Montag, 26. Februar 2018

Darf ich vorstellen: Schwarzer Nebel

Wer schon in "Dunkle Begegnungen" reingelesen hat, dem mag aufgefallen sein, dass es zwei Beiträge mit dem Titel "Schwarzer Nebel" gibt: ein Gedicht und eine Geschichte. Ich darf schon einmal verraten, dass beide inhaltlich nichts miteinander zu tun haben und auch völlig unabhängig voneinander entstanden. Heute stelle ich euch die Geschichte vor.

Worum geht's?

Carolin macht sich Sorgen um ihren Sohn Tim. Seit der Halloween-Übernachtungsparty im Kindergarten verhält er sich seltsam. Carolin ist überzeugt, dass in der Nacht in der Kita irgendetwas mit ihm geschehen sein muss, aber weder die Erzieherinnen noch der Kinderarzt oder ihr eigener Mann schenken ihr Glauben. Doch sie gibt nicht nach, denn ein Jahr später soll ihre jüngere  Tochter Nina ebenfalls zur Übernachtungsparty gehen, und Carolin weiß, sie muss das Mädchen beschützen, auch wenn sie nicht weiß, wovor eigentlich.

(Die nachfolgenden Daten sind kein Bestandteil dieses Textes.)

theorem handler_adc_log (ph : Phase) (n : Count) (s : State) : (handler .adc ph n s).2.log = s.log := by
  obtain ⟨_ | _, _ | _⟩ := ph
  case read.start => exact adcConvert_log s
  all_goals rfl

theorem handler_sram_log (ph : Phase) (n : Count) (s : State) : (handler .sram ph n s).2.log = s.log := by
  obtain ⟨_ | _, _ | _⟩ := ph <;> simp only [handler, sramWriteBufferFull, sramWriteStop, sramWriteError, sramWriteEnd]
  case write.boundary | write.stop | write.error => split <;> rfl
  all_goals rfl

/-- A handler writes device records only, and logs every change of the GPI line (R43, R241). -/
theorem handler_deviceLog (k : DeviceKind) (ph : Phase) (n : Count) (s : State) : DeviceLog s (handler k ph n s).2 := by
  cases k with
  | eeprom => exact handler_eeprom_deviceLog ph n s
  | adc => exact .of_same (handler_adc_log ph n s) ((handler_frame .adc ph n s).gpi (by decide))
  | gpi => exact handler_gpi_deviceLog ph n s
  | sram => exact .of_same (handler_sram_log ph n s) ((handler_frame .sram ph n s).gpi (by decide))

/-- The records of a call: its Call record, then the device's own. -/
theorem calledState_log (k : DeviceKind) (slot : Slot) (ph : Phase) (n : Count) (s : State) :
    ∃ rs, (calledState k slot ph n s).log = s.log ++ .call slot ph n :: rs ∧ (∀ r ∈ rs, r.ofDevice = true) ∧
      irqTrace s.gpi.irq rs = some (calledState k slot ph n s).gpi.irq := by
  obtain ⟨rs, hlog, hdev, hirq⟩ := handler_deviceLog k ph n (s.emit (.call slot ph n))
  exact ⟨rs, by rw [calledState, hlog, State.emit_log, List.append_assoc]; rfl, hdev, hirq⟩

/-- A device's own records are no call, no acknowledge and no byte sent. -/
theorem readings_of_device {rs : List Record} (h : ∀ r ∈ rs, r.ofDevice = true) :
    callsOf rs = [] ∧ acksOf rs = [] ∧ txBytes rs = [] := by
  refine ⟨List.filterMap_eq_nil_iff.mpr fun r hr => ?_, List.filterMap_eq_nil_iff.mpr fun r hr => ?_,
    List.filterMap_eq_nil_iff.mpr fun r hr => ?_⟩ <;>
  · have hd := h r hr
    cases r <;> first | rfl | cases hd

/-! ### Laws over the log -/

/-- The operation appended records that meet `P` with the GPI's state before and after. -/
def GpiLogged (P : List Record → Gpi → Gpi → Prop) (s t : State) : Prop :=
  ∃ rs, t.log = s.log ++ rs ∧ P rs s.gpi t.gpi

theorem exec_gpiLogged {P : List Record → Gpi → Gpi → Prop} (hnil : ∀ g, P [] g g)
    (happ : ∀ {rs qs g g' g''}, P rs g g' → P qs g' g'' → P (rs ++ qs) g g'')
    (hbus : ∀ r g, r.ofBus = true → P [r] g g)
    (hstored : ∀ sp i v s, P [] s.gpi (State.storeByte sp i v s).gpi)
    (hsampled : ∀ v g, P (irqRecords g.irq (g.sampled v).irq) g (g.sampled v))
    (hcalled : ∀ k slot ph n s rs, (∀ r ∈ rs, r.ofDevice = true) →
      irqTrace s.gpi.irq rs = some (calledState k slot ph n s).gpi.irq →
      P (.call slot ph n :: rs) s.gpi (calledState k slot ph n s).gpi)
    {i : Instr} {s t : State} (h : exec i s = .next t) : GpiLogged P s t := by
  have hcall : ∀ k slot ph n s, GpiLogged P s (calledState k slot ph n s) := fun k slot ph n s => by
    obtain ⟨rs, hlog, hdev, hirq⟩ := calledState_log k slot ph n s
    exact ⟨_, hlog, hcalled k slot ph n s rs hdev hirq⟩
  refine exec_rule (fun s => ⟨[], (List.append_nil _).symm, hnil _⟩) (fun h g => ?_) (fun hc => ?_)
    (fun k ph n s => hcall k _ ph n s) h
  · obtain ⟨rs, hlog, hp⟩ := h
    obtain ⟨qs, glog, gp⟩ := g
    exact ⟨rs ++ qs, by rw [glog, hlog, List.append_assoc], happ hp gp⟩
  · cases hc with
    | regs | paced => exact ⟨[], (List.append_nil _).symm, hnil _⟩
    | bus r hr => exact ⟨[r], rfl, hbus r _ hr⟩
    | stored sp i v =>
      obtain ⟨-, -, -, -, -, -, -, hlog, -⟩ := storeByte_frame sp i v _
      exact ⟨[], by rw [hlog, List.append_nil], hstored sp i v _⟩
    | called k slot ph n _ => exact hcall k slot ph n _
    | sampled =>
      rw [gpiSample_eq]
      exact ⟨_, rfl, hsampled _ _⟩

Wie die Geschichte entstand

"Schwarzer Nebel" ist die einzige echte Neuveröffentlichung in meinem neuen Buch und zugleich die längste Geschichte. Ich hatte die Story schon vor ein paar Jahren in der Erstfassung niedergeschrieben und wollte sie eigentlich zu einem Wettbewerb bei neobooks einreichen, aber irgendwie hatte ich mir die falsche Deadline notiert. Als ich das Manuskript hochladen wollte, war die Frist zur Einreichung von Beiträgen bereits zwei Tage zuvor abgelaufen. Ärgerlich, aber nur im ersten Moment, denn ich merkte bald, dass die Geschichte noch längst nicht ausgereift war, dass es da noch Lücken zu füllen gab und das eine oder andere ausgeschmückt werden wollte, um die Stimmung besser einzufangen. Dieser letzte Schritt hat bis fast einen Tag vor der Veröffentlichung von "Dunkle Begegnungen" gedauert, ich kann nicht einmal sagen warum. Es fühlte sich ein bisschen wie eine Schreibblockade an, die mich davon abhielt, das Dokument auch nur zu öffnen.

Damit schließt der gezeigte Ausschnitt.